-- ==== Sys2Proof/Machine/Usb.lean ====
section
/-! DEFINITION. The USB hubs of the slices, the dock functions and the AUD port (R397–R432). -/

namespace Sys2Proof.Machine

/-- The speed of the USB 2.0 device on Dk. -/
def dev2 (h : Hub) (k : Nat) : Nat := Tbl.get (fun _ => 0) h.usb.dev2 k

/-- Sets or changes bits of a table of bitmaps by slice. -/
def orBits (t : Tbl Nat) (s v : Nat) : Tbl Nat := Tbl.upd (fun _ => 0) t s (· ||| v)

def setBits (t : Tbl Nat) (s n : Nat) (b : Bool) : Tbl Nat := Tbl.upd (fun _ => 0) t s (fun x => withBit x n b)

/-! ## Connections (R399, R404) -/

/-- The rate of the USB 3.2 hub's upstream as a code of SPEED3: that of the native link, Gen 2x1 over the slowest USB4 link and up to 20 Gbit/s
over any other (R72, R398; DEDUCED, log 109). -/
def up3Rate (h : Hub) (s : Nat) : Nat :=
  match h.fget (F.link_LINK_STATUS_MODE s) with
  | 7 | 9 => 2
  | 10 => 1
  | _ => 4

/-- What USB 2.0 port k and USB 3.2 port k of a slice report: SPEED2 and SPEED3 of R427, 0 when not connected. -/
def portSpeeds (h : Hub) (s k : Nat) : Nat × Nat :=
  if k = 8 then
    let v := h.fget (F.dockfn_STATUS_SPEED s)
    if v = 1 then (3, 0) else if 2 ≤ v then (0, up3Rate h s) else (0, 0)
  else if 8 < k then (0, 0)
  else if !(unitPresent h k) || !(unitOwned h k s) || unitReleased h k || h.usb.oc.testBit k then (0, 0)
  else
    let m := h.fget (F.link_LINK_STATUS_MODE (4 + k))
    if !(linkUp h (4 + k)) then (dev2 h k, 0)
    else if m = 0xD then (dev2 h k, 2)
    else if m = 8 then (0, 4)
    else if m = 9 then (0, 2)
    else if m = 10 then (0, 1)
    else (dev2 h k, 0)

/-- A port's link carries native USB 3.2, whose packets have hop number 0 (R401). -/
def usb3Link (h : Hub) (n : Nat) : Bool :=
  let m := h.fget (F.link_LINK_STATUS_MODE n)
  usb3Mode m || m == 0xD

/-- USBHUB.PORT_INFO as PORT_SEL shows it. -/
def portInfo (h : Hub) (s : Nat) : Nat :=
  let k := h.fget (F.usbhub_PORT_SEL_PORT s)
  if 8 < k then 0
  else
    let (a, b) := portSpeeds h s k
    let su := Tbl.get (fun _ => 0) h.usb.suspended s
    let oc := decide (k < 8) && h.usb.oc.testBit k && unitOwned h k s
    a + 4 * b + (if oc then 32 else 0) + (if su.testBit k || su.testBit (16 + k) then 64 else 0)

/-- The USB 3.2 hub has an upstream: EN3, and a USB3 tunnel or the host port in native USB 3.2. -/
def up3Wanted (h : Hub) (s : Nat) : Bool :=
  h.is (F.usbhub_CTL_EN3 s) && ((tunnel h (2 * s + 1)).isSome || usb3Mode (h.fget (F.link_LINK_STATUS_MODE s)))

/-- The hub's upstream is up, in U3 included. -/
def up3 (h : Hub) (s : Nat) : Bool := h.is (F.usbhub_STATUS_UP3 s) || h.is (F.usbhub_STATUS_U3 s)

/-- The speed at which the dock function connects (R404); 0: it does not. -/
def dockSpeed (h : Hub) (s : Nat) : Nat :=
  if !(h.is (F.dockfn_CTL_CONNECT s)) then 0
  else if h.is (F.dockfn_CTL_SS_EN s) && up3 h s then
    (if up3Rate h s = 1 then 2 else 3)
  else 1

/-- A stalled register access of a slice's dock function (R408). -/
def ofDock (s : Nat) (a : Access) : Bool := a.dock && (match a.req with | .slice t => t.val == s | _ => false)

|---|

• _EXERCISE DETAILS_
Each line from the top of the records down to the one with "let oc := decide" must be retyped exactly; include both ends and nothing else.

• _OUTPUT FOR THIS EXERCISE_
-- ==== Sys2Proof/Machine/Usb.lean ====
section
/-! DEFINITION. The USB hubs of the slices, the dock functions and the AUD port (R397–R432). -/

namespace Sys2Proof.Machine

/-- The speed of the USB 2.0 device on Dk. -/
def dev2 (h : Hub) (k : Nat) : Nat := Tbl.get (fun _ => 0) h.usb.dev2 k

/-- Sets or changes bits of a table of bitmaps by slice. -/
def orBits (t : Tbl Nat) (s v : Nat) : Tbl Nat := Tbl.upd (fun _ => 0) t s (· ||| v)

def setBits (t : Tbl Nat) (s n : Nat) (b : Bool) : Tbl Nat := Tbl.upd (fun _ => 0) t s (fun x => withBit x n b)

/-! ## Connections (R399, R404) -/

/-- The rate of the USB 3.2 hub's upstream as a code of SPEED3: that of the native link, Gen 2x1 over the slowest USB4 link and up to 20 Gbit/s
over any other (R72, R398; DEDUCED, log 109). -/
def up3Rate (h : Hub) (s : Nat) : Nat :=
  match h.fget (F.link_LINK_STATUS_MODE s) with
  | 7 | 9 => 2
  | 10 => 1
  | _ => 4

/-- What USB 2.0 port k and USB 3.2 port k of a slice report: SPEED2 and SPEED3 of R427, 0 when not connected. -/
def portSpeeds (h : Hub) (s k : Nat) : Nat × Nat :=
  if k = 8 then
    let v := h.fget (F.dockfn_STATUS_SPEED s)
    if v = 1 then (3, 0) else if 2 ≤ v then (0, up3Rate h s) else (0, 0)
  else if 8 < k then (0, 0)
  else if !(unitPresent h k) || !(unitOwned h k s) || unitReleased h k || h.usb.oc.testBit k then (0, 0)
  else
    let m := h.fget (F.link_LINK_STATUS_MODE (4 + k))
    if !(linkUp h (4 + k)) then (dev2 h k, 0)
    else if m = 0xD then (dev2 h k, 2)
    else if m = 8 then (0, 4)
    else if m = 9 then (0, 2)
    else if m = 10 then (0, 1)
    else (dev2 h k, 0)

/-- A port's link carries native USB 3.2, whose packets have hop number 0 (R401). -/
def usb3Link (h : Hub) (n : Nat) : Bool :=
  let m := h.fget (F.link_LINK_STATUS_MODE n)
  usb3Mode m || m == 0xD

/-- USBHUB.PORT_INFO as PORT_SEL shows it. -/
def portInfo (h : Hub) (s : Nat) : Nat :=
  let k := h.fget (F.usbhub_PORT_SEL_PORT s)
  if 8 < k then 0
  else
    let (a, b) := portSpeeds h s k
    let su := Tbl.get (fun _ => 0) h.usb.suspended s
    let oc := decide (k < 8) && h.usb.oc.testBit k && unitOwned h k s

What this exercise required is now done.